The Kelvin-Varley voltage divider, named after its inventors William Thomson, 1st Baron Kelvin and Cromwell Fleetwood Varley, is a precision voltage divider circuit used to generate an output voltage as a highly accurate ratio of an input voltage, with selectable resolution over several decades. The concept of multi-decade resistor networks for precise voltage and resistance ratio adjustment was developed in the late 19th century as part of the evolution of electrical resistance measurement techniques. Unlike a simple resistive divider, it employs cascaded stages of matched resistor networks to achieve very high linearity and ratio accuracy, and is typically operated in conjunction with a sensitive null detector. In this role, the Kelvin–Varley divider functions as an electromechanical precision digital-to-analog converter for voltage ratio values.

The circuit is used in calibration and metrology laboratories as primary or reference voltage ratio standards, forming part of measurement chains that compare unknown voltages to known standards with minimal dependence on detector calibration. Commercial Kelvin-Varley dividers can achieve resolution, accuracy and linearity of 0.1 ppm (1 in 10 million).

==Circuit==

Kelvin–Varley divider set for 0.2073.

The conventional voltage divider (Kelvin divider) uses a tapped string of resistors connected in series. The fundamental disadvantage of this architecture is that resolution of 1 part in 1000 would require 1000 precision resistors.

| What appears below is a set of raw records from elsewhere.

-- ==== Sys2Proof/Machine/Link.lean ====
section
/-!
DEFINITION. The optical link layer of a beam (chapter 8): the flit, sequence numbers and credits, the transmitter and receiver of a beam, and the
retrain handshake.
-/

namespace Sys2Proof.Machine

/-! ### Flits (R235 to R237) -/

/-- One bit of a reflected CRC-32. -/
def crc32Bit (c : Word) : Word := if c.getLsbD 0 then (c >>> 1) ^^^ 0xEDB88320 else c >>> 1

/-- The CRC-32 of IEEE 802.3 (R235). -/
def crc32 (l : List Byte) : Word :=
  ~~~ l.foldl (fun c b => crc32Bit (crc32Bit (crc32Bit (crc32Bit (crc32Bit (crc32Bit (crc32Bit (crc32Bit (c ^^^ b.setWidth 32))))))))) 0xFFFFFFFF

/-- The fields of a flit (Table 8.3). -/
structure Flit where
  /-- type -/
  typ : BitVec 4
  /-- class -/
  cls : BitVec 2
  /-- head flag -/
  head : Bool
  /-- token flag -/
  tok : Bool
  /-- switch count, low 4 bits -/
  sw : BitVec 4
  /-- attempt -/
  attempt : BitVec 4
  /-- sequence number -/
  seq : BitVec 16
  /-- acknowledgement -/
  ack : BitVec 16
  /-- source place -/
  place : BitVec 24
  /-- source beam -/
  beam : BitVec 8
  /-- credit counter -/
  csel : Fin 4
  /-- cumulative returned credits, modulo 16,384 -/
  ccount : BitVec 14
  /-- 240 payload bytes -/
  body : List Byte
  deriving DecidableEq, Repr

/-- The 252 bytes of a flit that its CRC covers. -/
def flitHead (f : Flit) : List Byte :=
  [BitVec.ofNat 8 (f.typ.toNat + 16 * f.cls.toNat + 64 * b2n f.head + 128 * b2n f.tok),
   BitVec.ofNat 8 (f.sw.toNat + 16 * f.attempt.toNat)] ++
  leBytes 2 f.seq.toNat ++ leBytes 2 f.ack.toNat ++ leBytes 3 f.place.toNat ++ [f.beam] ++
  leBytes 2 (f.csel.val + 4 * f.ccount.toNat) ++ (f.body ++ List.replicate 240 0).take 240

/-- The 256 bytes of a flit (R235). -/
def flitBytes (f : Flit) : List Byte := flitHead f ++ leBytes 4 (crc32 (flitHead f)).toNat

/-- The flit that 256 bytes spell, when the CRC holds (R235). -/
def flitOf (raw : List Byte) : Option Flit :=
  if raw.length = 256 ∧ leNat ((raw.drop 252).take 4) = (crc32 (raw.take 252)).toNat then
    let b0 := (byteAt raw 0).toNat
    let b1 := (byteAt raw 1).toNat
    let c := leNat ((raw.drop 10).take 2)
    some { typ := BitVec.ofNat 4 b0, cls := BitVec.ofNat 2 (b0 / 16), head := b0 / 64 % 2 == 1, tok := b0 / 128 % 2 == 1
           sw := BitVec.ofNat 4 b1, attempt := BitVec.ofNat 4 (b1 / 16)
           seq := BitVec.ofNat 16 (leNat ((raw.drop 2).take 2)), ack := BitVec.ofNat 16 (leNat ((raw.drop 4).take 2))
           place := BitVec.ofNat 24 (leNat ((raw.drop 6).take 3)), beam := byteAt raw 9
           csel := fin! 4 c, ccount := BitVec.ofNat 14 (c / 4), body := (raw.drop 12).take 240 }
  else none

/-- The payload bytes of a DATA flit on the wire, with its token extension (R237). -/
def outBody (o : OutFlit) : List Byte :=
  match o.token with
  | none => (o.payload ++ List.replicate 240 0).take 240
  | some w => (o.payload ++ List.replicate 228 0).take 228 ++ leBytes 2 (min 228 o.payload.length) ++ [0, 0] ++ leBytes 8 w.toNat

/-- A received DATA flit as its queue holds it. -/
def inFlit (f : Flit) : OutFlit :=
  if f.tok then
    { cls := f.cls, head := f.head, token := some (BitVec.ofNat 64 (leNat ((f.body.drop 232).take 8))), attempt := f.attempt,
      payload := f.body.take (min 228 (leNat ((f.body.drop 228).take 2))) }
  else { cls := f.cls, head := f.head, token := none, attempt := f.attempt, payload := f.body }

/-- Bytes of a line mask (Table 7.5). -/
def maskBytes (m : LineSet) : List Byte := leBytes 5 m.toNat

/-- The line mask that 5 bytes of a payload spell. -/
def maskAt (b : List Byte) (o : Nat) : LineSet := BitVec.ofNat 35 (leNat ((b.drop o).take 5))

/-! ### Beams and their masks -/

/-- This place, all ones without an image. -/
def ownPlace (s : State) : BitVec 24 := (s.img.image.map fun i : Image => i.place).getD 0xFFFFFF

/-- The port of a beam. -/
def portOf (s : State) (b : Beam) : Port := (beamRec s b).port

/-- The beams of a port. -/
def beamsOf (s : State) (p : Port) : List Beam := (fins 256).filter fun b => (beamRec s b).valid && decide (portOf s b = p)

/-- A beam is lit: training, up, switching or degraded. -/
def beamLit (q : BeamSt) : Bool := decide (2 ≤ q.state.toNat) && decide (q.state.toNat ≤ 5)

/-- What the Port Engine's plan in force gives a beam. -/
def planEntry (s : State) (b : Beam) : Option PlanBeam :=
  ((s.port[portOf s b]).block).bind fun e => e.2.beams.find? fun r => decide (r.beam = b)

/-- Lines that a substitution carries in a direction: transmit substitutions are 0 and 1, receive ones 2 and 3. -/
def carried (q : PortSt) (rx : Bool) : LineSet :=
  ((fins 4).filter fun i => decide (2 ≤ i.val) == rx).foldl (fun m i =>
    match q.sub[i] with
    | some u => if u.phase = .standing ∨ u.phase = .returning then setBit m u.line.val else m
    | none => m) 0

/-- Lines not out of service for a fault in a direction: bit 0 receive, bit 1 transmit (R504). -/
def inOrder (q : PortSt) (d : Nat) : LineSet :=
  BitVec.ofNat 35 (boolsNat ((fins 35).map fun n => !((q.line[n]).out.getLsbD d)))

To overcome this limitation, the Kelvin–Varley divider uses an iterated scheme whereby cascaded stages consisting of eleven precision resistors provide one decade of resolution per stage. Cascading three stages, for example, therefore permits any division ratio from 0 to 1 in increments of 0.001 to be selected.

Each stage of a Kelvin–Varley divider consists of a tapped string of equal value resistors. Let the value of each resistor in the i-th stage be R_{i} Ω. For a decade stage, there will be eleven resistors. Two of those resistors will be bridged by the following stage, and the following stage is designed to have an input impedance of 2 R_{i}. That design choice makes the effective resistance of the bridged portion to be R_{i}. The resulting input impedance of the i-th stage will be 10 R_{i}.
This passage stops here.